If, on one machine, the receiving task has a higher priority than
the sending one, and the scheduler is fully pre-emptive, then the
the sending task will be pended *immediately* upon sending the message,
and the receiving task activated.

If, on the other machine, the receiving task does -not- have higher
priority, or the scheduler is not pre-emptive, then the sending task
will _continue_ to run until it exhausts its time-slice (or releases
the CPU -- either expressly via sleep()/usleep(), or implicitly by
making some O/S function call), and _only_then_ will the receiving task
become active.

I _think_ the Mac kernel *is* biased to let running jobs run till the
end of their quanta, when possible.

Thomas Bushnell, BSG

unread,

Apr 7, 2004, 3:45:42 PM4/7/04

to

bon...@host122.r-bonomi.com (Robert Bonomi) writes:

> If, on the other machine, the receiving task does -not- have higher
> priority, or the scheduler is not pre-emptive, then the sending task
> will _continue_ to run until it exhausts its time-slice (or releases
> the CPU -- either expressly via sleep()/usleep(), or implicitly by
> making some O/S function call), and _only_then_ will the receiving task
> become active.

If it's a synchronous Mach 3.0 message, then this is incorrect.
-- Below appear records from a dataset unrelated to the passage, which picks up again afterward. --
-- ==== Sys2Proof/Machine/Crypto.lean ====
section
/-! DEFINITION. The published algorithms the spec names: SHA-384 and ECDSA P-384 (R51, R53, R480), AES with CMAC (R392) and the key wrap of
RFC 3394 (R481). -/
namespace Sys2Proof.Machine

/-! ## SHA-384 -/

/-- ⌊(m)^(1/e)⌋ below `r` + 2^k, found bit by bit. -/
def rootBits (e m : Nat) : Nat → Nat → Nat
  | 0, r => r
  | k + 1, r => rootBits e m k (if (r + 2 ^ k) ^ e ≤ m then r + 2 ^ k else r)
/-- Whether a number from 2 on has no divisor but 1 and itself. -/
def primeTest (n : Nat) : Bool := (List.range (n - 2)).all (fun k => n % (k + 2) != 0)
/-- The first 80 primes: the last is 409. -/
def firstPrimes : List Nat := (List.range 408).filterMap (fun k => if primeTest (k + 2) then some (k + 2) else none)
/-- The 80 round constants: 64 bits of the fraction of each prime's cube root. -/
def shaConstants : List Nat := firstPrimes.map (fun p => rootBits 3 (p * 2 ^ 192) 67 0 % 2 ^ 64)
/-- The initial hash value of SHA-384: the same of the square roots of the 9th to 16th primes. -/
def shaStart : List Nat := ((firstPrimes.drop 8).take 8).map (fun p => rootBits 2 (p * 2 ^ 128) 67 0 % 2 ^ 64)

/-- Exclusive or of right rotations of a 64-bit word. -/
def xorTurns (x : Nat) : List Nat → Nat
  | [] => 0
  | n :: t => (x / 2 ^ n + x % 2 ^ n * 2 ^ (64 - n)) ^^^ xorTurns x t
/-- The message schedule, newest word first, extended by `n` words. -/
def shaSchedule : Nat → List Nat → List Nat
  | 0, w => w
  | n + 1, w =>
    let near := w.getD 1 0
    let far := w.getD 14 0
    let mixed := (xorTurns near [19, 61] ^^^ near / 2 ^ 6) + (xorTurns far [1, 8] ^^^ far / 2 ^ 7)
    shaSchedule n ((mixed + w.getD 6 0 + w.getD 15 0) % 2 ^ 64 :: w)
/-- One round, the working words being the last four of two sequences, newest first: `x` is a round constant plus a schedule word. -/
def shaRound (p : List Nat × List Nat) (x : Nat) : List Nat × List Nat :=
  let a (k : Nat) := p.1.getD k 0
  let e (k : Nat) := p.2.getD k 0
  let choose := e 2 ^^^ (e 0 &&& (e 1 ^^^ e 2))
  let most := (a 0 &&& (a 1 ||| a 2)) ||| (a 1 &&& a 2)
  let t := e 3 + xorTurns (e 0) [14, 18, 41] + choose + x
  ((t + xorTurns (a 0) [28, 34, 39] + most) % 2 ^ 64 :: p.1.take 3, (a 3 + t) % 2 ^ 64 :: p.2.take 3)
/-- One 128-byte block. -/
def shaBlock (h : List Nat) (blk : List Byte) : List Nat :=
  let first := (List.range 16).map (fun i => beNat ((blk.drop (8 * i)).take 8))
  let xs := (shaConstants.zip (shaSchedule 64 first.reverse).reverse).map (fun p => p.1 + p.2)
  let r := xs.foldl shaRound (h.take 4, h.drop 4)
  (h.zip (r.1 ++ r.2)).map (fun p => (p.1 + p.2) % 2 ^ 64)
/-- All blocks of a padded message. -/
def shaBlocks : Nat → List Nat → List Byte → List Nat
  | 0, h, _ => h
  | n + 1, h, m => shaBlocks n (shaBlock h (m.take 128)) (m.drop 128)
/-- SHA-384 of a message: 48 bytes. -/
def sha384 (m : List Byte) : List Byte :=
  let n := m.length
  let total := roundUp (n + 17) 128
  let padded := m ++ [0x80] ++ List.replicate (total - n - 17) 0 ++ beBytes 16 (8 * n)
  ((shaBlocks (total / 128) shaStart padded).take 6).flatMap (beBytes 8)

/-! ## ECDSA P-384 -/

/-- The field prime. -/
def p384P : Nat := 2 ^ 384 - 2 ^ 128 - 2 ^ 96 + 2 ^ 32 - 1
/-- The group order. -/
def p384N : Nat := 0xffffffffffffffffffffffffffffffffffffffffffffffffc7634d81f4372ddf581a0db248b0a77aecec196accc52973
/-- The curve coefficient b. -/
def p384B : Nat := 0xb3312fa7e23ee7e4988e056be3f82d19181d9c6efe8141120314088f5013875ac656398d8a2ed19d2a85c8edd3ec2aef
/-- The base point. -/
def p384G : Nat × Nat :=
  (0xaa87ca22be8b05378eb1c71ef320ad746e1d3b628ba79b9859f741e082542a385502f25dbf55296c3a545e3872760ab7,
   0x3617de4a96262c6f5d9e98bf9292dc29f8f41dbd289a147ce9da3113b5f0b8c00a60b1ce1d7e819d7a431d7c90ea0e5f)
/-- b ^ e mod m, by the bits of e below 2^n. -/
def powModBits (b e m : Nat) : Nat → Nat
  | 0 => 1 % m
  | n + 1 =>
    let h := powModBits b (e / 2) m n
    if e % 2 = 1 then h * h % m * b % m else h * h % m
/-- Inverse modulo a prime below 2^384. -/
def invMod (a m : Nat) : Nat := powModBits a (m - 2) m 384
/-- Sum of two curve points; none is the point at infinity. -/
def p384Add (a b : Option (Nat × Nat)) : Option (Nat × Nat) :=
  match a, b with
  | none, q => q
  | q, none => q
  | some (x1, y1), some (x2, y2) =>
    if x1 = x2 ∧ (y1 + y2) % p384P = 0 then none
    else
      let l := if x1 = x2 then (3 * x1 * x1 + (p384P - 3)) * invMod (2 * y1 % p384P) p384P % p384P
        else (y2 + p384P - y1) * invMod ((x2 + p384P - x1) % p384P) p384P % p384P
      let x := (l * l + 2 * p384P - x1 - x2) % p384P
      some (x, (l * (x1 + p384P - x) + p384P - y1) % p384P)
/-- k times a point, by the bits of k below 2^n. -/
def p384Mul (q : Option (Nat × Nat)) : Nat → Nat → Option (Nat × Nat)
  | 0, _ => none
  | n + 1, k =>
    let h := p384Mul q n (k / 2)
    let h2 := p384Add h h
    if k % 2 = 1 then p384Add h2 q else h2
/-- Whether (r, s) signs the 48-byte digest under the uncompressed public key 0x04 ‖ X ‖ Y. -/
def ecdsaVerify (key digest : List Byte) (r s : Nat) : Bool :=
  let x := beNat ((key.drop 1).take 48)
  let y := beNat ((key.drop 49).take 48)
  if key.length != 97 || key.head? != some 4 || decide (p384P ≤ x) || decide (p384P ≤ y)
      || y * y % p384P != (x * x * x + (p384P - 3) * x + p384B) % p384P
      || r == 0 || decide (p384N ≤ r) || s == 0 || decide (p384N ≤ s) then false
  else
    let w := invMod s p384N
    let u1 := beNat digest * w % p384N
    let u2 := r * w % p384N
    match p384Add (p384Mul (some p384G) 384 u1) (p384Mul (some (x, y)) 384 u2) with
    | none => false
    | some (px, _) => px % p384N == r

/-! ## AES -/

/-- Multiply by x in the field of AES. -/
def xtime (b : Nat) : Nat := if b < 128 then 2 * b else (2 * b - 256) ^^^ 0x1B
/-- Product in the field of AES, by the bits of `b` below 2^n. -/
def gmul (a b : Nat) : Nat → Nat
  | 0 => 0
  | n + 1 => (if b % 2 = 1 then a else 0) ^^^ gmul (xtime a) (b / 2) n
/-- Inverse in the field of AES: a ^ 254. -/
def ginv (a : Nat) : Nat :=
  let sq (x : Nat) := gmul x x 8
  let a2 := sq a
  let a4 := sq a2
  let a8 := sq a4
  let a16 := sq a8
  let a32 := sq a16
  let a64 := sq a32
  let a128 := sq a64
  gmul a128 (gmul a64 (gmul a32 (gmul a16 (gmul a8 (gmul a4 a2 8) 8) 8) 8) 8) 8
/-- The S-box. -/
def sbox (a : Nat) : Nat :=
  let i := ginv a
  let r (k : Nat) := i * 2 ^ k % 256 + i / 2 ^ (8 - k)
  i ^^^ r 1 ^^^ r 2 ^^^ r 3 ^^^ r 4 ^^^ 0x63
/-- The inverse S-box. -/
def sboxInv (a : Nat) : Nat :=
  let r (k : Nat) := a * 2 ^ k % 256 + a / 2 ^ (8 - k)
  ginv (r 1 ^^^ r 3 ^^^ r 6 ^^^ 5)
/-- The key schedule: words, newest first, from `nk` key words to `total` words. -/
def aesExpand (nk : Nat) : Nat → Nat → List (List Nat) → List (List Nat)
  | 0, _, w => w
  | n + 1, rcon, w =>
    let i := w.length
    let t := w.headD []
    let t' := if i % nk = 0 then
        match (t.drop 1 ++ t.take 1).map sbox with
        | a :: u => (a ^^^ rcon) :: u
        | [] => []
      else if nk > 6 && i % nk == 4 then t.map sbox else t
    let v := (t'.zip (w.getD (nk - 1) [])).map (fun p => p.1 ^^^ p.2)
    aesExpand nk n (if i % nk = 0 then xtime rcon else rcon) (v :: w)
/-- Round keys of 16 bytes, first round first. -/
def aesKeys (key : List Byte) : List (List Nat) :=
  let nk := key.length / 4
  let w0 := (List.range nk).map (fun i => ((key.drop (4 * i)).take 4).map BitVec.toNat)
  let rounds := nk + 6
  let w := (aesExpand nk (4 * (rounds + 1) - nk) 1 w0.reverse).reverse
  (List.range (rounds + 1)).map (fun r => (List.range 4).flatMap (fun j => w.getD (4 * r + j) []))
/-- Exclusive or of two byte rows. -/
def xorRow (a b : List Nat) : List Nat := (a.zip b).map (fun p => p.1 ^^^ p.2)
/-- Shift the rows (columns of 4, row r moves r columns); `k` = 1 forward, 3 back. -/
def aesShift (k : Nat) (s : List Nat) : List Nat := (List.range 16).map (fun i => s.getD ((i + 4 * k * (i % 4)) % 16) 0)
/-- Multiply each column by the circulant of `m`. -/
def aesMix (m : List Nat) (s : List Nat) : List Nat :=
  (List.range 16).map (fun i => (List.range 4).foldl (fun a j => a ^^^ gmul (s.getD (i / 4 * 4 + (i % 4 + j) % 4) 0) (m.getD j 0) 8) 0)
/-- Encrypt one 16-byte block. -/
def aesEnc (key blk : List Byte) : List Byte :=
  let ks := aesKeys key
  let n := ks.length - 1
  let s := xorRow (blk.map BitVec.toNat) (ks.getD 0 [])
  let s := ((ks.drop 1).take (n - 1)).foldl (fun s k => xorRow (aesMix [2, 3, 1, 1] (aesShift 1 (s.map sbox))) k) s
  (xorRow (aesShift 1 (s.map sbox)) (ks.getD n [])).map (BitVec.ofNat 8)
/-- Decrypt one 16-byte block. -/
def aesDec (key blk : List Byte) : List Byte :=
  let ks := aesKeys key
  let n := ks.length - 1
  let s := xorRow (blk.map BitVec.toNat) (ks.getD n [])
  let s := ((ks.drop 1).take (n - 1)).reverse.foldl (fun s k => aesMix [14, 11, 13, 9] (xorRow ((aesShift 3 s).map sboxInv) k)) s
  (xorRow ((aesShift 3 s).map sboxInv) (ks.getD 0 [])).map (BitVec.ofNat 8)
/-- Exclusive or of two byte strings. -/
def xorBytes (a b : List Byte) : List Byte := (a.zip b).map (fun p => p.1 ^^^ p.2)
/-- Double a 128-bit block in the field of CMAC. -/
def cmacDouble (b : List Byte) : List Byte :=
  let v := beNat b
  beBytes 16 ((v * 2 % 2 ^ 128) ^^^ (if v / 2 ^ 127 = 1 then 0x87 else 0))
/-- The chaining over full blocks. -/
def cmacChain (key : List Byte) : Nat → List Byte → List Byte → List Byte
  | 0, c, _ => c
  | n + 1, c, m => cmacChain key n (aesEnc key (xorBytes c (m.take 16))) (m.drop 16)
/-- AES-CMAC of a message: 16 bytes. -/
def cmac (key m : List Byte) : List Byte :=
  let k1 := cmacDouble (aesEnc key (List.replicate 16 0))
  let n := if m.isEmpty then 1 else (m.length + 15) / 16
  let tail := m.drop (16 * (n - 1))
  let last := if tail.length = 16 then xorBytes tail k1
    else xorBytes (tail ++ [0x80] ++ List.replicate (15 - tail.length) 0) (cmacDouble k1)
  aesEnc key (xorBytes (cmacChain key (n - 1) (List.replicate 16 0) m) last)
/-- One step of the RFC 3394 wrap on a two-block key (A, R1, R2), step t. -/
def wrapStep (kek : List Byte) (s : List Byte × List Byte × List Byte) (t : Nat) : List Byte × List Byte × List Byte :=
  let b := aesEnc kek (s.1 ++ s.2.1)
  (xorBytes (b.take 8) (beBytes 8 t), s.2.2, b.drop 8)
/-- RFC 3394 wrap of a 16-byte key: 24 bytes. -/
def keyWrap (kek key : List Byte) : List Byte :=
  let r := [1, 2, 3, 4, 5, 6, 7, 8, 9, 10, 11, 12].foldl (wrapStep kek) (List.replicate 8 0xA6, key.take 8, key.drop 8)
  r.1 ++ r.2.1 ++ r.2.2
/-- One step of the unwrap, undoing step t. -/
def unwrapStep (kek : List Byte) (s : List Byte × List Byte × List Byte) (t : Nat) : List Byte × List Byte × List Byte :=
  let b := aesDec kek (xorBytes s.1 (beBytes 8 t) ++ s.2.2)
  (b.take 8, b.drop 8, s.2.1)
/-- RFC 3394 unwrap of a 24-byte value. -/
def keyUnwrap (kek w : List Byte) : List Byte :=
  let r := [12, 11, 10, 9, 8, 7, 6, 5, 4, 3, 2, 1].foldl (unwrapStep kek) (w.take 8, (w.drop 8).take 8, w.drop 16)
  r.2.1 ++ r.2.2
/-- The device key as bytes (R481). -/
def deviceKeyBytes (f : Nat → Byte) : List Byte := (List.range 32).map f

end Sys2Proof.Machine
end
The
sending task will, in one system call, send a message and wait for a
reply, with only one context switch (and then another for the reply).

Nick Landsberg

unread,

Apr 7, 2004, 4:11:49 PM4/7/04

to

That's what I thought too.

In any event, has anyone asked the
question of whether the timings
were actually CPU time or elapsed
time? I don't recall from the thread.

Tim

unread,

Apr 9, 2004, 12:35:35 PM4/9/04

to

> my software uses fifo's to communicate between 2 independent parts.
> every transaction needs 2 fifo requests.

Not sure if this is related, but I just ported a simple Linux app to a
BSD system, and found it sucking down major CPU on BSD. It uses
mkfifo to create a named pipe, and then select to wait on reads. I
haven't had time to do any experimention, but my best guess right now
is that the select is never blocking. I open the pipe
O_RDONLY|O_NONBLOCK, because the open itself will block unless you
specify the O_NONBLOCK. I suspect, maybe, on BSD this prevents the
select from ever blocking. From some poking around, it appears that
the solution on BSD may be to open the pipe with read/write access, to
prevent the open from blocking. Haven't had time to test yet.

Thomas Bushnell, BSG

unread,

Apr 9, 2004, 4:28:23 PM4/9/04

to

tim...@pacbell.net (Tim) writes:

> I haven't had time to do any experimention, but my best guess right
> now is that the select is never blocking. I open the pipe
> O_RDONLY|O_NONBLOCK, because the open itself will block unless you
> specify the O_NONBLOCK. I suspect, maybe, on BSD this prevents the
> select from ever blocking.

If you set O_NONBLOCK at open time, then it gets copied into the file
descriptor and affects later operations. What you want to do is clear
it with fcntl after you open the file.

Tim

unread,

Apr 21, 2004, 5:08:55 PM4/21/04

to

> If you set O_NONBLOCK at open time, then it gets copied into the file
> descriptor and affects later operations. What you want to do is clear
> it with fcntl after you open the file.

I know this is very off-topic, but for what it's worth, I found that
on FreeBSD, select() will not block on a named pipe fd that is opened
O_RDONLY, even if I clear the O_NONBLOCK flag. On OSX or Linux,
select() works as expected regardless of whether O_NONBLOCK is set.
On FreeBSD, the only way I could get it to work as expected (block
until there is data to read) was to open the pipe O_RDWR.

dave

unread,

May 21, 2005, 9:47:31 AM5/21/05

to

Mach Messages are more efficient for short messages than Shared memory.
If the standard FIFO latencies are an issue, consider a your own FIFO
process/thread using mach messaging.